If you're constantly copying buffers back and forth because some effects are implemented in the CPU and some in the GPU, not so much!
It's probably the case that a full stack GPU implementation would blow what we have out of the water, but you'd lose your entire ecosystem in the process, so it's probably never going to happen.
But even if that is not the case, machine learning is making its way into music production tools more and more. No doubt a beefy GPU will be useful to a lot of music production professionals in the future at least, as the tools they are using begin to leverage ML more and more.
The time budget to refresh a video frame is 8ms on 120HZ if everything else came free. In practice closer to <4ms. So even looking at the close to worst conditions, that's about the delay of the sound traveling a meter - should be fine for a lot of real life applications.
How long the deadline is depends on your buffer size and sample rate. To my ear, buffer sizes of >128 samples (at a sample rate of 44.1 KHz) have detectable latency (although the amount of latency will depend also on how many applications are in your signal chain). At 128 samples you have just under 3ms to do your processing.

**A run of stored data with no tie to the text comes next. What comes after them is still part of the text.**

-- ==== Sys2Proof/Certificates/Slice0/Obligations.lean ====
section
/-! DEFINITION. The statements for the provers. Each is about every state, operand and configuration that meets its
hypotheses; each docstring names the rule it formalises and, where it rests on a choice the spec marks as its own, says
which. -/

open Sys2Proof Sys2Proof.Machine

/-! ## Encoding and decoding -/

/-- Decoding an encoded well-formed instruction gives it back, every operand at every value (R62, R65). The match inside
classes 0, 5, 9 and E is decision D8. -/
def Obligations.DecodeOfEncode : Prop :=
  ∀ i : Instr, i.wf = true → decodeWord (encode i) = i

/-- Every one of the 65536 opcodes decodes to a well-formed instruction, and encoding that gives the opcode back: no bit
is dropped and no two opcodes are one instruction (R62, R65, R66; decision D8). -/
def Obligations.EncodeOfDecode : Prop :=
  ∀ w : Word, (decodeWord w).wf = true ∧ encode (decodeWord w) = w

/-- The fields are the mask arithmetic of R61 over every opcode, they overlap as R61 says, and the first byte in memory is
class and X, the second NN. -/
def Obligations.FieldsAreMaskArithmetic : Prop :=
  ∀ w : Word,
    (fieldsOf w).nnn.toNat = w.toNat &&& 0x0FFF ∧
    (fieldsOf w).nn.toNat = w.toNat &&& 0x00FF ∧
    (fieldsOf w).n.val = w.toNat &&& 0x000F ∧
    (fieldsOf w).x.val = (w.toNat >>> 8) &&& 0xF ∧
    (fieldsOf w).y.val = (w.toNat >>> 4) &&& 0xF ∧
    (fieldsOf w).cls.val = w.toNat >>> 12 ∧
    (fieldsOf w).nn.toNat = 16 * (fieldsOf w).y.val + (fieldsOf w).n.val ∧
    (fieldsOf w).nnn.toNat = 256 * (fieldsOf w).x.val + 16 * (fieldsOf w).y.val + (fieldsOf w).n.val ∧
    (opcodeBytes w).map BitVec.toNat = [16 * (fieldsOf w).cls.val + (fieldsOf w).x.val, (fieldsOf w).nn.toNat]

/-- The masks of R65 and the decoder agree: an opcode is admitted by a row exactly when it decodes to that row's
instruction, it decodes to NOP.U exactly when no row admits it, and no opcode is admitted by two rows (R64, R66; decision
D8). -/
def Obligations.DecoderFollowsOpcodeMap : Prop :=
  (∀ w : Word, ∀ r ∈ opcodeRows, r.admits w = true ↔ mnemonicOf (decodeWord w) = r.mnemonic) ∧
  (∀ w : Word, recognized w = false ↔ decodeWord w = .nopU w) ∧
  opcodeRows.Pairwise (fun a b => ∀ w : Word, ¬ (a.admits w = true ∧ b.admits w = true))

/-- Words written out from the encodings of R65, bit by bit, decode to the instructions they stand for. -/
def Obligations.WrittenWordsDecode : Prop :=
  decodeWord 0b0000000011100000#16 = .cls ∧
  decodeWord 0b0010001100000001#16 = .call 0x301#12 ∧
  decodeWord 0b1000101010110111#16 = .subn 0xA 0xB ∧
  decodeWord 0b1101000100101111#16 = .drw 0x1 0x2 0xF ∧
  decodeWord 0b1110010110100001#16 = .sknp 0x5 ∧
  decodeWord 0b1111001001100101#16 = .ldm 0x2 ∧
  decodeWord 0b0101000100100001#16 = .nopU 0x5121#16

/-- One instruction is two bytes, the first the high one (R43, R60): the decoder takes exactly them and leaves the rest,
and refuses a shorter string by name. -/
def Obligations.DecodeTakesTwoBigEndianBytes : Prop :=
  (∀ (hi lo : Byte) (rest : List Byte), ∃ w : Word, w.toNat = 256 * hi.toNat + lo.toNat ∧
    decode (hi :: lo :: rest) = .ok (decodeWord w, rest)) ∧
  (∀ b : Byte, decode [b] = .error .fewerThanTwoBytes) ∧ decode [] = .error .fewerThanTwoBytes

/-! ## The step -/

/-- In a step of a running machine, after the host's inputs, the two bytes at pc decode to `i`, pc advances by 2, `i`
runs, and the end of the instruction follows (R63, R46, R171). With no host inputs due, the state it starts from is `s`
itself. -/
def Obligations.StepRunsDecodedInstr : Prop :=
  ∀ (s : State) (i : Instr),
    let u := takeHostInputs s
    s.execState ≠ .quit → u.execState = .running → u.pc.toNat ≤ 4093 →
    decodeWord (bigEndian (u.readByte u.pc.toNat) (u.readByte (u.pc.toNat + 1))) = i →
    step s = andThen (exec i { u with pc := u.pc + 2#16 }) (fun t => .next (endInstr t)) ∧
    (s.hostInputs = [] → u = s)

/-- A fetch at pc >= 4094 raises PcOutOfRange before anything else, whatever host inputs were due before the step: they do
not move pc (R46, R154; decision D3). -/
def Obligations.FetchBeyondRangeFaults : Prop :=
  ∀ s : State, s.execState ≠ .quit → (takeHostInputs s).execState = .running → 4094 ≤ s.pc.toNat →
    step s = .fault (.pcOutOfRange s.pc.toNat)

Also note that for graphics, the output is the GPU itself. So you don't need to wait for the output to move back to the CPU, it's already where it needs to be.
> PCI-E 3.0 standard guarantees data transfer for 4 kb data with 1-2 μsec (3-10 round trip).
> size: 8192 bytes, time: 4.72 us,
This should not be a meaningful impact in any audio workflow.
And it's not like this is ABS firmware, where someone might die if you miss your deadline, and where hard real-time OSes are used. But you do get glitches in the audio stream, which in performance contexts is still pretty bad.
Win and Mac have soft-realtime scheduling and the mentioned software does what it can without guarantees https://help.ableton.com/hc/en-us/articles/209072289-How-to-... I've been to a live gig before where the performance was paused a few times because artist's mac was misbehaving.
There are some methods of synthesis which rely on FFT which can't really be done well in real-time with the CPU (PadSynth, PaulStretch) that I'm hoping this will help with.